To determine the effect of snow cover changes on the Eastern Siberia larch forest ecosystem, a snow manipulation experiment was conducted in December 2015 by manually removing snow from the snow removal plot (SNOW−) by shovels and adding the removed snow to the snow addition plot (SNOW+) by transporting it in heavy duty bags. The aim of this study is to examine whether the manipulated snow cover affects soil temperature and soil moisture via changes in insulation properties and melt timing, which in turn could affect soil nutrients and soil water availability, thereby affecting the timing of needle opening and leaf chemistry.
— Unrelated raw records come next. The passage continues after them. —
-- ==== Sys2Proof/Laws/Ledger.lean ====
section
/-! SUPPORT. What a read of Tally can do (R393), and what a write of a ledger byte leaves alone (R389, R394). -/
namespace Sys2Proof.Machine

/-- A read that finds a legal byte and no uncorrectable word goes on; a word corrected at it is counted. -/
theorem tallyRead_good {s : State} {c slot : Nat} {tally : Option (Nat × Upset)} (f : State → State)
    (h : tallyOk (s.ctx c) slot tally = true) :
    s.tallyRead c slot tally f = f (if tally.any fun e => e.1 / 8 == slot / 8 then s.classCount 0 else s) := by
  simp [State.tallyRead, h]

/-- Every other read is a FATAL fault. -/
theorem tallyRead_bad {s : State} {c slot : Nat} {tally : Option (Nat × Upset)} (f : State → State)
    (h : tallyOk (s.ctx c) slot tally = false) : s.tallyRead c slot tally f = s.fatalVoid c 5 0 slot := by
  simp [State.tallyRead, h]

/-- A read that meets no upset finds its byte good where the byte is legal. -/
theorem tallyOk_none (c : Ctx) (slot : Nat) : tallyOk c slot none = ledLegal c.quad (ledgerByte c slot) := by simp [tallyOk]

/-- A write of a ledger byte changes no field of the context but the bytes and the counters that follow them. -/
theorem setLedger_spec (c : Ctx) (i b : Nat) : ∃ l g k, setLedger c i b = { c with ledger := l, gathered := g, counts := k } := by
  unfold setLedger putByte
  dsimp only
  split
  · exact ⟨_, c.gathered, _, rfl⟩
  · exact ⟨c.ledger, _, _, rfl⟩

@[simp] theorem setLedger_st (c : Ctx) (i b : Nat) : (setLedger c i b).st = c.st := by
  obtain ⟨l, g, k, h⟩ := setLedger_spec c i b; rw [h]
@[simp] theorem setLedger_block (c : Ctx) (i b : Nat) : (setLedger c i b).block = c.block := by
  obtain ⟨l, g, k, h⟩ := setLedger_spec c i b; rw [h]
@[simp] theorem setLedger_roster (c : Ctx) (i b : Nat) : (setLedger c i b).roster = c.roster := by
  obtain ⟨l, g, k, h⟩ := setLedger_spec c i b; rw [h]
@[simp] theorem setLedger_slots (c : Ctx) (i b : Nat) : (setLedger c i b).slots = c.slots := by
  obtain ⟨l, g, k, h⟩ := setLedger_spec c i b; rw [h]

end Sys2Proof.Machine
end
We expect that these effects will cause a change in tree production. As no direct measurements of production change are conducted in this study, we instead employ the following measurements: 1) needle elongation measurements as a proxy for the growing season length, which can be used as a proxy for production change; 2) soil nutrient availability and foliar N%, which can also be used as a proxy for the photosynthesis rate, which has an effect on production; and 3) soil moisture measurements. As soil moisture is an important limiting factor for production in very dry regions, the inclusion of such measurements in snow manipulation experiments should be considered in future research.